TASK ITEM: Your answer should be the lines below from the one with "def State.countDrop (s" to the one with "gate bufReleaseSpec (fun c s =>", both included, given again exactly and with nothing added.

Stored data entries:
Content starts

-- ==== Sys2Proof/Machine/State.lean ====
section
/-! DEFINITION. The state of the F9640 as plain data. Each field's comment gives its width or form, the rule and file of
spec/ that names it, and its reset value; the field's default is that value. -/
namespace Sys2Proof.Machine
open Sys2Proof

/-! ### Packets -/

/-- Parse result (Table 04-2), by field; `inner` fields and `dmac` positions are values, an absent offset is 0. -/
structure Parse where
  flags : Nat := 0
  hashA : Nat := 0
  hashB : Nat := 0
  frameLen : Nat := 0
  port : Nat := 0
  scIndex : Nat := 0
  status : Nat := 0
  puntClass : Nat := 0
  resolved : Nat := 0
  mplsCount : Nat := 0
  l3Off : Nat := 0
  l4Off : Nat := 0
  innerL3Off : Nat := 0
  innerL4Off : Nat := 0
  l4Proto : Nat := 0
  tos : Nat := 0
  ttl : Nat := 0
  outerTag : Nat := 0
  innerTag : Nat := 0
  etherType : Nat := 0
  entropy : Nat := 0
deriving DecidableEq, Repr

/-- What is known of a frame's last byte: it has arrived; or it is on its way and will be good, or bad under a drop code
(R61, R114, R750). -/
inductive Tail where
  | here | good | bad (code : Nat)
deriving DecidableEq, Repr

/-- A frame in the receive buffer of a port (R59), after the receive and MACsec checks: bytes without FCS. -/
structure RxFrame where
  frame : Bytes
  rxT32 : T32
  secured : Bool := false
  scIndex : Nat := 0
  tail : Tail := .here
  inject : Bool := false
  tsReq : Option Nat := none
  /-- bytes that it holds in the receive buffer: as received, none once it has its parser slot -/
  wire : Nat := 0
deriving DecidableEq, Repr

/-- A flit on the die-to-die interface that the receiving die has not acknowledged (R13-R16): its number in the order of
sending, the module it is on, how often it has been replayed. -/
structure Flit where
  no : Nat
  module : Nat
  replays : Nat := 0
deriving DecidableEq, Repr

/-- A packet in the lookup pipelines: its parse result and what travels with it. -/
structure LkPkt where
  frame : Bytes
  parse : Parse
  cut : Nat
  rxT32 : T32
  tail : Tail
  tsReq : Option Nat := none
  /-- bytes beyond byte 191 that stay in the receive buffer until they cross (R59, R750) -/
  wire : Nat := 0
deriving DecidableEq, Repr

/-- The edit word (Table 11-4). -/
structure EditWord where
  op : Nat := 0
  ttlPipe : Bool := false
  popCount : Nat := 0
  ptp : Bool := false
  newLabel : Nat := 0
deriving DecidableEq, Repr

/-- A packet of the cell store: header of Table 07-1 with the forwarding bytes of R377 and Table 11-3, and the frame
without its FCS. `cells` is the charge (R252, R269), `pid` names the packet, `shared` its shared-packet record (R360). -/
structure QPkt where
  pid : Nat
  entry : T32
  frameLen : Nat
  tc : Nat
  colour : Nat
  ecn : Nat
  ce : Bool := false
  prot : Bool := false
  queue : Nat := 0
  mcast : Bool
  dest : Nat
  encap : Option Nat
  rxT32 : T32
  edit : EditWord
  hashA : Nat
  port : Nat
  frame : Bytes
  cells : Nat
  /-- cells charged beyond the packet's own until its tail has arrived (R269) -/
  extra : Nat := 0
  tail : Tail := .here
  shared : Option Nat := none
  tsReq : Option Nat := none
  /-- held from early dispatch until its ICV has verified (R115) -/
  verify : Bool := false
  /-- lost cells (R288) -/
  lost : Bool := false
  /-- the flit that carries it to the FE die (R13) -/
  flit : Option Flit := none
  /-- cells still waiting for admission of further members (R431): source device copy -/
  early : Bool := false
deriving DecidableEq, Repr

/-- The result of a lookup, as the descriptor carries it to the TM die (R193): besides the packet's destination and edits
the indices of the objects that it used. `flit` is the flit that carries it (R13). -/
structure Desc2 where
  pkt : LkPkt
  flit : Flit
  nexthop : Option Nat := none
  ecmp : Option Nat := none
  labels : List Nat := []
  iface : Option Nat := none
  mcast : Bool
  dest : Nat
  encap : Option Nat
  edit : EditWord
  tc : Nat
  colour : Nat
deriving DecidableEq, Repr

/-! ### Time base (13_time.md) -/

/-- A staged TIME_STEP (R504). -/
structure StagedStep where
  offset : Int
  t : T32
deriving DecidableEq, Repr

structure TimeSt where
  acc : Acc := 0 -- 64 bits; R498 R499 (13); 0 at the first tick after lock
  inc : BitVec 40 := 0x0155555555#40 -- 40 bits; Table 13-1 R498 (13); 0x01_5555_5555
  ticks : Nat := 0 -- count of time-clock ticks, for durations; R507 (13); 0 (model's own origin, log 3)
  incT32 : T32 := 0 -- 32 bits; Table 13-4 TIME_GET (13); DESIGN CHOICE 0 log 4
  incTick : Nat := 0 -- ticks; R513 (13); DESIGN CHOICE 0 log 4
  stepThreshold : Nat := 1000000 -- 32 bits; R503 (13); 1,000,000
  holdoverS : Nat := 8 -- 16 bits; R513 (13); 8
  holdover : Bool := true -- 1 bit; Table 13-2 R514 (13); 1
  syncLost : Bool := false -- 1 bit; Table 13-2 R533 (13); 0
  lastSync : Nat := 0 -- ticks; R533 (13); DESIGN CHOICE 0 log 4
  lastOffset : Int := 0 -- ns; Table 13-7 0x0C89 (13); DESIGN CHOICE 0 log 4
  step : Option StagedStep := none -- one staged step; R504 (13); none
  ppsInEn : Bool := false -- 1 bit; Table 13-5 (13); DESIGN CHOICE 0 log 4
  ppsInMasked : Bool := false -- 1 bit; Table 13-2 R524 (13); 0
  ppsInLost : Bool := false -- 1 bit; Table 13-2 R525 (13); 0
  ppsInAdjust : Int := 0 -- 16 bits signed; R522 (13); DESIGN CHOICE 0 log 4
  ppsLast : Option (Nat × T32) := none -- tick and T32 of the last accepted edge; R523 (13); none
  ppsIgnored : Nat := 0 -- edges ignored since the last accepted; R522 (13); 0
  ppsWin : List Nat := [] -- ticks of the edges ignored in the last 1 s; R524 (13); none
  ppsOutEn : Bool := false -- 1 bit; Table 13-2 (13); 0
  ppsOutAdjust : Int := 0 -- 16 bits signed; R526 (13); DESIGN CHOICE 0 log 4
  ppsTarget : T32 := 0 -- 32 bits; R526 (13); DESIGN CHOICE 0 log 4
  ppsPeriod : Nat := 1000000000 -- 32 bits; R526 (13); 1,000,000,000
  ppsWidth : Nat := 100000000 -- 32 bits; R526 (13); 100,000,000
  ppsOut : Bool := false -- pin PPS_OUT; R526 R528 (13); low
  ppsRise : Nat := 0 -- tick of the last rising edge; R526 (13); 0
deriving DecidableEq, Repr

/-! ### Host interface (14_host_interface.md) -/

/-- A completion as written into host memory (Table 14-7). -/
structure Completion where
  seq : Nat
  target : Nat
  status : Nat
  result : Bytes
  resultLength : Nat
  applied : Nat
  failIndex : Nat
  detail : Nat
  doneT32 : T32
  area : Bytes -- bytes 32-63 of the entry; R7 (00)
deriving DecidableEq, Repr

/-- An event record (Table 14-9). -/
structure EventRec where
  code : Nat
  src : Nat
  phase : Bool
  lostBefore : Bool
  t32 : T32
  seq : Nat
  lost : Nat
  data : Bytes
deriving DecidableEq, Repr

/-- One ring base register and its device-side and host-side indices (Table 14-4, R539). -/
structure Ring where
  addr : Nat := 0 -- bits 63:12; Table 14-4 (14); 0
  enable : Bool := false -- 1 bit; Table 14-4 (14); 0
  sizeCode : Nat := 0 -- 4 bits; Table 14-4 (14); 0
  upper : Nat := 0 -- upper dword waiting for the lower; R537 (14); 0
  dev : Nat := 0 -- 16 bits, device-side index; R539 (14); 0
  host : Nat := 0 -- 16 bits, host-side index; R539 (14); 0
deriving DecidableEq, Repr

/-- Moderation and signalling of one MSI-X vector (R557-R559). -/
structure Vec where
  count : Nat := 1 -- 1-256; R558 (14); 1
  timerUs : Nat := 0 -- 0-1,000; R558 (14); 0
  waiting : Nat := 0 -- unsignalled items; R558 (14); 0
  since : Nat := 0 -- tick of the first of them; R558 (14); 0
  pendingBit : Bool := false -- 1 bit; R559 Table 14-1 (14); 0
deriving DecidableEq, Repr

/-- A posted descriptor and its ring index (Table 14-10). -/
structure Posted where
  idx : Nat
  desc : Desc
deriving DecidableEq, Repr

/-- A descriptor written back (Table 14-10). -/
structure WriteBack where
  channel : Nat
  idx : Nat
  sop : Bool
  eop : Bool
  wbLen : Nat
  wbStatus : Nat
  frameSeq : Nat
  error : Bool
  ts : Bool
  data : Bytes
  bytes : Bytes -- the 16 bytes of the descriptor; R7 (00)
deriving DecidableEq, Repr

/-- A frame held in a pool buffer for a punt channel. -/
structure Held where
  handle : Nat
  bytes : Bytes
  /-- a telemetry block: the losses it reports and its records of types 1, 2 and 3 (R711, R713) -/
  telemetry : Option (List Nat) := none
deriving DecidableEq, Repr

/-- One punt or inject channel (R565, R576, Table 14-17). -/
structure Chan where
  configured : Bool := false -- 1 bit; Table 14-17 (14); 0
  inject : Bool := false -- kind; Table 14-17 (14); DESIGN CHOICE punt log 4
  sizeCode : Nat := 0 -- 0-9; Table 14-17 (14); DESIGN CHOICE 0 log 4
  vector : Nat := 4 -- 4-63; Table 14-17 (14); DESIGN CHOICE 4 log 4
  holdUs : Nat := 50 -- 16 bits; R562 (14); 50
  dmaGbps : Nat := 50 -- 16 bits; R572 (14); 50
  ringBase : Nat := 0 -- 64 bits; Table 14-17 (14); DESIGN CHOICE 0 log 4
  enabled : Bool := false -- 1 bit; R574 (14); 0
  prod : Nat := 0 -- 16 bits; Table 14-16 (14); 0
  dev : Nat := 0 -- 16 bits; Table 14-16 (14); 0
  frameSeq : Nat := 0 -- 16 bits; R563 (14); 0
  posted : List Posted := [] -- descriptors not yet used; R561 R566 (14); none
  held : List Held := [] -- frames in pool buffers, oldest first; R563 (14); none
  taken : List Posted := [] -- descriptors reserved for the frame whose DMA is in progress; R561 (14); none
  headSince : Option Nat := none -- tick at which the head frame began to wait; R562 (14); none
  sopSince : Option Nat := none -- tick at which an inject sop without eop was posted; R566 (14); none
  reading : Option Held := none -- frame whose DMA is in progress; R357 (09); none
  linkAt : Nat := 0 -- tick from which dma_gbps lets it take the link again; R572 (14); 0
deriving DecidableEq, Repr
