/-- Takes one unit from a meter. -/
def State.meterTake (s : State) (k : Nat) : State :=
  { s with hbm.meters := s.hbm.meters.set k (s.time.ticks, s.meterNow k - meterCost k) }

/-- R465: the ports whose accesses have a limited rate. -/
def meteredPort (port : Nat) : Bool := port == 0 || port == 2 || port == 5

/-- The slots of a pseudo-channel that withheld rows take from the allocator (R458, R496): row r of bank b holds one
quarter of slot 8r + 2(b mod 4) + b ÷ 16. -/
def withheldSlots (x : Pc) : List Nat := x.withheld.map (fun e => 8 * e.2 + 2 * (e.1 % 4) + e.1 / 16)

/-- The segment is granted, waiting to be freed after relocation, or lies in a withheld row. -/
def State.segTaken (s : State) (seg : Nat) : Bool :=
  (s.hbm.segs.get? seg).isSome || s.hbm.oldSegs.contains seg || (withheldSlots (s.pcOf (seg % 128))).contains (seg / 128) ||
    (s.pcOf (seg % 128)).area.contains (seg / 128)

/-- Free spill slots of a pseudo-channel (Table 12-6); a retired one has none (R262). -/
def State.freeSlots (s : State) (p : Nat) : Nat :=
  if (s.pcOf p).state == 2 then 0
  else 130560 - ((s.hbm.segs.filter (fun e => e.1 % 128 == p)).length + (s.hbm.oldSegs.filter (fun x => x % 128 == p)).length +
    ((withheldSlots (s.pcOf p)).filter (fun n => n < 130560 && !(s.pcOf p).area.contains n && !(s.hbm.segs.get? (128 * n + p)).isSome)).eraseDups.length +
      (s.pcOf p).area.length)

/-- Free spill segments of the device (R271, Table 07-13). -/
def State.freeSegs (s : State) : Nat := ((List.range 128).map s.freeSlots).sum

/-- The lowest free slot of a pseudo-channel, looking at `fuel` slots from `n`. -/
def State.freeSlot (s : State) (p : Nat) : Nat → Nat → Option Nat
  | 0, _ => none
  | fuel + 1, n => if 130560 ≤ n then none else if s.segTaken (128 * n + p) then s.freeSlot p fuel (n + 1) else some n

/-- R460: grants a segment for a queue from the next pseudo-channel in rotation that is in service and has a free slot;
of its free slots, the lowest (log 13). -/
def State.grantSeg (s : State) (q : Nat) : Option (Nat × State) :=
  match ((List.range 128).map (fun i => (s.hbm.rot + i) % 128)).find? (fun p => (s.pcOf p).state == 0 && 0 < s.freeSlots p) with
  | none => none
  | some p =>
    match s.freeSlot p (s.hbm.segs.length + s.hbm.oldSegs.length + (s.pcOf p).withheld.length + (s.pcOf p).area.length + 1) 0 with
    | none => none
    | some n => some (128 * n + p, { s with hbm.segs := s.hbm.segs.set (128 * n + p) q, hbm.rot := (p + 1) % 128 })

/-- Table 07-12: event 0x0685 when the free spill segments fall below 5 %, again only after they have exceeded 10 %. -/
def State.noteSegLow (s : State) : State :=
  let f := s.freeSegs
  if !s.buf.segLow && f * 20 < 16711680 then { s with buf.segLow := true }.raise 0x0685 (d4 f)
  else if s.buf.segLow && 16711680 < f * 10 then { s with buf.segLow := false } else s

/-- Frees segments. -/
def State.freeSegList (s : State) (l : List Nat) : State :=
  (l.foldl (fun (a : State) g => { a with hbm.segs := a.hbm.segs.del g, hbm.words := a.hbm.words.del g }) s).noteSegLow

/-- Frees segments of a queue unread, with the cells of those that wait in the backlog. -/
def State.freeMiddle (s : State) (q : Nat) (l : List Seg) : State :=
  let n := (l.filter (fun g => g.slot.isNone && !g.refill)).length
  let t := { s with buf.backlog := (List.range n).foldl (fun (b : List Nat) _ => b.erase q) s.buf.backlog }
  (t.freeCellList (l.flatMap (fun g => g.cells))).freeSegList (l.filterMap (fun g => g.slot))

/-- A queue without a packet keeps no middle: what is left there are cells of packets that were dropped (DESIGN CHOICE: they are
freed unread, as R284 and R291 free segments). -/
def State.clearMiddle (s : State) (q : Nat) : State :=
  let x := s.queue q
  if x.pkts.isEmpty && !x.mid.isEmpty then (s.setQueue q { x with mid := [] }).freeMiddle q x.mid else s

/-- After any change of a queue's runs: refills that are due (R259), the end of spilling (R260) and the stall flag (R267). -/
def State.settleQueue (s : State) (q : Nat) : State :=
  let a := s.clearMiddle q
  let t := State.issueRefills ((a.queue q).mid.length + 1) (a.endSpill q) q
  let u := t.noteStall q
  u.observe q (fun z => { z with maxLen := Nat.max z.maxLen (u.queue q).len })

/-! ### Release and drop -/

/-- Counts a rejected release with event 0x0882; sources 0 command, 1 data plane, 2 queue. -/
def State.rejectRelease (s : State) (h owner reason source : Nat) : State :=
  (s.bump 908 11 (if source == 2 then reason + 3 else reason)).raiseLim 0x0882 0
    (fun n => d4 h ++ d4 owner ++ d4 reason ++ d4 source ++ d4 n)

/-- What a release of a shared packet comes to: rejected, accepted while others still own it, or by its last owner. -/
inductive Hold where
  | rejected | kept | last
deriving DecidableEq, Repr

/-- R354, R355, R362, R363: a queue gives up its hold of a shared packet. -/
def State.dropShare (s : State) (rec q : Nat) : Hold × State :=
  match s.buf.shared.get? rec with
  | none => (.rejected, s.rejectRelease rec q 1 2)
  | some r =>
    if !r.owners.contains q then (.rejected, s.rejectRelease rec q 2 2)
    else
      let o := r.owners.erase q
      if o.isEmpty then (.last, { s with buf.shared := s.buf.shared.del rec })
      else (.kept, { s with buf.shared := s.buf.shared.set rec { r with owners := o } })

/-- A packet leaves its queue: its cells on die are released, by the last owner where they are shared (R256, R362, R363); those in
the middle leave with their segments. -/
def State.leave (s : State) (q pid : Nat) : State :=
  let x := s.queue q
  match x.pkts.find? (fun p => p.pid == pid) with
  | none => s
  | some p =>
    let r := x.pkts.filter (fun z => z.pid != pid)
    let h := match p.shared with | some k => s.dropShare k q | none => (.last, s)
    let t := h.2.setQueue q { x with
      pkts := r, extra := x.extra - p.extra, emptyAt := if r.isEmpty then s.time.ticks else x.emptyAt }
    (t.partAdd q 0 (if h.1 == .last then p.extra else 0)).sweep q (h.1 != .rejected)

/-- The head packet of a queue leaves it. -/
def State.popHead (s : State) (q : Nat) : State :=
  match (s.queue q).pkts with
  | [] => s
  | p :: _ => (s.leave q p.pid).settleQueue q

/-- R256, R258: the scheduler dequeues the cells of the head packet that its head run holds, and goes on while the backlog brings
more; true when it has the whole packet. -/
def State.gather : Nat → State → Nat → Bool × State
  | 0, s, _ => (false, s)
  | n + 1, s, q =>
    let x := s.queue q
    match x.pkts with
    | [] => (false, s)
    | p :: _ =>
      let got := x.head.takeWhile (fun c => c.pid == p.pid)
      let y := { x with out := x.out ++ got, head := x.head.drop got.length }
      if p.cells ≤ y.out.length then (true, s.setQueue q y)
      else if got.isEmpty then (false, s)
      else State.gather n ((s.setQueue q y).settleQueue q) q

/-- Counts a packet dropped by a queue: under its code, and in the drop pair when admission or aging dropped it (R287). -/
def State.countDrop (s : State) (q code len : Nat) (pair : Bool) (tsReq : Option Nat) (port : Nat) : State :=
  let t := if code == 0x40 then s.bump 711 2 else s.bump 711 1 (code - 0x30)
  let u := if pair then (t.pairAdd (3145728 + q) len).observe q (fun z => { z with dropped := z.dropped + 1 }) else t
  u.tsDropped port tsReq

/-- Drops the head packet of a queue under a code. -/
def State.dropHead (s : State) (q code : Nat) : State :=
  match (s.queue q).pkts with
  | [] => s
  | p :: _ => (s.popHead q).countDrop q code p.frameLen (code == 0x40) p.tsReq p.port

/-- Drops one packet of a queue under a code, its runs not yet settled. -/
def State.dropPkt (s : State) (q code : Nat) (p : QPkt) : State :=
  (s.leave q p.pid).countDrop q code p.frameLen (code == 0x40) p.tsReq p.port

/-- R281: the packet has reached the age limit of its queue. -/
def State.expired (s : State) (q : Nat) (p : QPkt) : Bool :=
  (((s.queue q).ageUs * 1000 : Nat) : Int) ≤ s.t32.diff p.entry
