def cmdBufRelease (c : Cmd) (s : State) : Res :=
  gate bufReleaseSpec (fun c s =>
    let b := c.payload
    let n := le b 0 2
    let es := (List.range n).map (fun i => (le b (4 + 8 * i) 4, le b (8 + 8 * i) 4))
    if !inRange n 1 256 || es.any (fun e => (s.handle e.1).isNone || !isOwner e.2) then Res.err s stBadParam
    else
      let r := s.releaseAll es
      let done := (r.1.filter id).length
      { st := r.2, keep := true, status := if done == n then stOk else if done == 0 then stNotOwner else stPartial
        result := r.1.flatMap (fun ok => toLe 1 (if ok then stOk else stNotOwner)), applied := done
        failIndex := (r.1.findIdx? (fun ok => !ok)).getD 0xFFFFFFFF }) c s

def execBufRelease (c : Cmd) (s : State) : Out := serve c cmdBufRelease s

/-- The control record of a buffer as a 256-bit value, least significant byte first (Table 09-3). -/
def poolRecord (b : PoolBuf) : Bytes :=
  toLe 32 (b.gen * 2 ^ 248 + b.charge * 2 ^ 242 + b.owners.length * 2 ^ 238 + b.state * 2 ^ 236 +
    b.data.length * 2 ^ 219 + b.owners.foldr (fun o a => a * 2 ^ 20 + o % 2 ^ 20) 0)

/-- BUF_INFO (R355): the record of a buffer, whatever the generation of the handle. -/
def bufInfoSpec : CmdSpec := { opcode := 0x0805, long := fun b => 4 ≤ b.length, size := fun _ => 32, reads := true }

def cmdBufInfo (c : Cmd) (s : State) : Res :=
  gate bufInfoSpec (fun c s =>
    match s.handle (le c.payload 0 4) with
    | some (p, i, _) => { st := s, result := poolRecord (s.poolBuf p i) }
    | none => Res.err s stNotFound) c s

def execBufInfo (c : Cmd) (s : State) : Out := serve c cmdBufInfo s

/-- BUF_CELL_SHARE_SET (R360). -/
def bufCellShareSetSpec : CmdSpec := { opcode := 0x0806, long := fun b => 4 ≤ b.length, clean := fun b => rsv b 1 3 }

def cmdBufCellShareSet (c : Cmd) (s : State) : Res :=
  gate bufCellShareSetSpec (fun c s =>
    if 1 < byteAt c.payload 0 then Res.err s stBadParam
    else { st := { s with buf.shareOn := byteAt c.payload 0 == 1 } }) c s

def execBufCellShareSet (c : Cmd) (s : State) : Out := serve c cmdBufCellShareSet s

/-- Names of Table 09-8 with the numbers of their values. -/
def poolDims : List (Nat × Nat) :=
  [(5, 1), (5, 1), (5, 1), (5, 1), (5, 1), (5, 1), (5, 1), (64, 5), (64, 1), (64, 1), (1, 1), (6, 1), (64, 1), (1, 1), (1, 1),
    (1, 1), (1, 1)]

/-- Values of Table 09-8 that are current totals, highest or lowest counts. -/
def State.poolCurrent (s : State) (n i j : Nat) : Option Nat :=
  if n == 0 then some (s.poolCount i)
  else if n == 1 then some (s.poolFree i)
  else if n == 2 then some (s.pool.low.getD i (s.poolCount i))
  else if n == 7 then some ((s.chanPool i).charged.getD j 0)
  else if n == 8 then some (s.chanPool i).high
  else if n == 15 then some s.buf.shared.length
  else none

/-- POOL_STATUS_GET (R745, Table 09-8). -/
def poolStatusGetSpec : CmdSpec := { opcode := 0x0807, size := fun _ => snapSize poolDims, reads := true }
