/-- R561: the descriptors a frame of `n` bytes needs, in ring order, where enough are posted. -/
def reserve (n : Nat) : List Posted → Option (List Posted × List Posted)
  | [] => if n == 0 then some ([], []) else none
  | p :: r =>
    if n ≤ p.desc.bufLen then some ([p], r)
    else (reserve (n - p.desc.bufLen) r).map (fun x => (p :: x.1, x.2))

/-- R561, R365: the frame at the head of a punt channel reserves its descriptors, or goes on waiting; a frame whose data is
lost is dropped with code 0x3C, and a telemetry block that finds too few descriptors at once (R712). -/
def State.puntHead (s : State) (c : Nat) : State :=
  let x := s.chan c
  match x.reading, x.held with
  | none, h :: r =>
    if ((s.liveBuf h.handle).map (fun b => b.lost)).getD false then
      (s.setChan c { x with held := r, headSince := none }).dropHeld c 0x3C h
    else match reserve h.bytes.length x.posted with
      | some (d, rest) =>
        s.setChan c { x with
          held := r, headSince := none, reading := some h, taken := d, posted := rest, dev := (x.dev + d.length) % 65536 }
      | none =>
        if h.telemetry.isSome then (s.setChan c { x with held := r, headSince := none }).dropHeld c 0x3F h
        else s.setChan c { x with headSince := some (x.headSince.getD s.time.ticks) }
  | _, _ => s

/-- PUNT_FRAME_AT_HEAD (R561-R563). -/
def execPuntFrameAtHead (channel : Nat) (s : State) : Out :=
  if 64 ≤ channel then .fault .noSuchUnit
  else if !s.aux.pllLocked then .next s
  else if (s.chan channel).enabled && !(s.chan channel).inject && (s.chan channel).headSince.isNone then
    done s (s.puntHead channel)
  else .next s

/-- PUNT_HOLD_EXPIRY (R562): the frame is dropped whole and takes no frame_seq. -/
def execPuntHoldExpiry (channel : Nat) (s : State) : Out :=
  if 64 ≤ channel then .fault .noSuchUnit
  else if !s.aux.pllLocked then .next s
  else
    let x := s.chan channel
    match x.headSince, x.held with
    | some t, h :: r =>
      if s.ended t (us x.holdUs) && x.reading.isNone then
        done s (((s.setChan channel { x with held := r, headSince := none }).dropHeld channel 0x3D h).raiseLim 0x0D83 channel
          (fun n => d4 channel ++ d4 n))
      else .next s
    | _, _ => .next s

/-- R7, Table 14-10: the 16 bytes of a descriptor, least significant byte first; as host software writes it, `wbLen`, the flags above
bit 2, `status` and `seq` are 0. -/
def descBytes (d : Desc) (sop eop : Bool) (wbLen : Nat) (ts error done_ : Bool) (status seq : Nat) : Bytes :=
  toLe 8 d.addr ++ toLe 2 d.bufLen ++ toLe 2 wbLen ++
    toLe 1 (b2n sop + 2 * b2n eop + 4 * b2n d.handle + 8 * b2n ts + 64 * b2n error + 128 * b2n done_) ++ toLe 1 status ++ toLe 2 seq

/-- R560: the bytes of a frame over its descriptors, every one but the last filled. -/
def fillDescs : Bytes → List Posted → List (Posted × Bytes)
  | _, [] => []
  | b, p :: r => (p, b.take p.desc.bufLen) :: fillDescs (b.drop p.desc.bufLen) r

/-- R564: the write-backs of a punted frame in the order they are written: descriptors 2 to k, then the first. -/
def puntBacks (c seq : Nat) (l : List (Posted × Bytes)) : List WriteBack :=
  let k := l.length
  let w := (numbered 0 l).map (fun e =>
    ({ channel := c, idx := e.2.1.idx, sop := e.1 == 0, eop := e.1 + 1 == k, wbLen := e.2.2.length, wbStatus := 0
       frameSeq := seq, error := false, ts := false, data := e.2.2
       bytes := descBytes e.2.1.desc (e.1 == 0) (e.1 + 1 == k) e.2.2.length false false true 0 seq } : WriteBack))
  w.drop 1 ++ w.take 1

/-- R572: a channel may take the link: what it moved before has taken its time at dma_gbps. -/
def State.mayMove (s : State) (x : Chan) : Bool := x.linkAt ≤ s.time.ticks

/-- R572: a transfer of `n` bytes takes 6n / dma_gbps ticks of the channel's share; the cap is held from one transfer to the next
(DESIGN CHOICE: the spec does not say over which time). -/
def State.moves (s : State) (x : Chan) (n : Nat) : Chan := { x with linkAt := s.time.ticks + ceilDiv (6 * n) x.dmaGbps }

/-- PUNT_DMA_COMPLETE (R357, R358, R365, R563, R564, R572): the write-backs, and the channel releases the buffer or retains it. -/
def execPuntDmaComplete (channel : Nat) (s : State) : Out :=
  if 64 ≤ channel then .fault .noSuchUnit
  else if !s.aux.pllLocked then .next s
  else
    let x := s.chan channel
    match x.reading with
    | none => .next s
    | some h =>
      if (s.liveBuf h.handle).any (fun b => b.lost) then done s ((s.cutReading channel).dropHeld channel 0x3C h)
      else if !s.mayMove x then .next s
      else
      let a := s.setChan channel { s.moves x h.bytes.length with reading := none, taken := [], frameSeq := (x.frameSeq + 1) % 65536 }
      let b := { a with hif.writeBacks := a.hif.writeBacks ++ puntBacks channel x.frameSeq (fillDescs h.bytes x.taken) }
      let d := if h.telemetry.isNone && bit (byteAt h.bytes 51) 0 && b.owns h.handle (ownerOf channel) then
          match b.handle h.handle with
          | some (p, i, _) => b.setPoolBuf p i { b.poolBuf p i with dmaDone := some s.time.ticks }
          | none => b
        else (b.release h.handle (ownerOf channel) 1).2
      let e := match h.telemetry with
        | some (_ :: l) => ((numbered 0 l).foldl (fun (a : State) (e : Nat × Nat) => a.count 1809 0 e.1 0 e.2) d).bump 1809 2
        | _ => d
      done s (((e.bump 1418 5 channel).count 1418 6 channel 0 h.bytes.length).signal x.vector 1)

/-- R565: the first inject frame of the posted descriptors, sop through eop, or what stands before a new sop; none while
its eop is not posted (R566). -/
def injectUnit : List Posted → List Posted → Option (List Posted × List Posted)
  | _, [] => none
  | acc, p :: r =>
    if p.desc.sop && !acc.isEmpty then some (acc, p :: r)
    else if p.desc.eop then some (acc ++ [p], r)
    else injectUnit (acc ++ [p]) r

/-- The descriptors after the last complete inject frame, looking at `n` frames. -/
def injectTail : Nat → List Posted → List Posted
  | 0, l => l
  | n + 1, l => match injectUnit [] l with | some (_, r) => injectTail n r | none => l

Content ends

ANSWER TO THIS EXERCISE:
def State.countDrop (s : State) (q code len : Nat) (pair : Bool) (tsReq : Option Nat) (port : Nat) : State :=
  let t := if code == 0x40 then s.bump 711 2 else s.bump 711 1 (code - 0x30)
  let u := if pair then (t.pairAdd (3145728 + q) len).observe q (fun z => { z with dropped := z.dropped + 1 }) else t
  u.tsDropped port tsReq

/-- Drops the head packet of a queue under a code. -/
def State.dropHead (s : State) (q code : Nat) : State :=
  match (s.queue q).pkts with
  | [] => s
  | p :: _ => (s.popHead q).countDrop q code p.frameLen (code == 0x40) p.tsReq p.port

/-- Drops one packet of a queue under a code, its runs not yet settled. -/
def State.dropPkt (s : State) (q code : Nat) (p : QPkt) : State :=
  (s.leave q p.pid).countDrop q code p.frameLen (code == 0x40) p.tsReq p.port

/-- R281: the packet has reached the age limit of its queue. -/
def State.expired (s : State) (q : Nat) (p : QPkt) : Bool :=
  (((s.queue q).ageUs * 1000 : Nat) : Int) ≤ s.t32.diff p.entry
def cmdBufRelease (c : Cmd) (s : State) : Res :=
  gate bufReleaseSpec (fun c s =>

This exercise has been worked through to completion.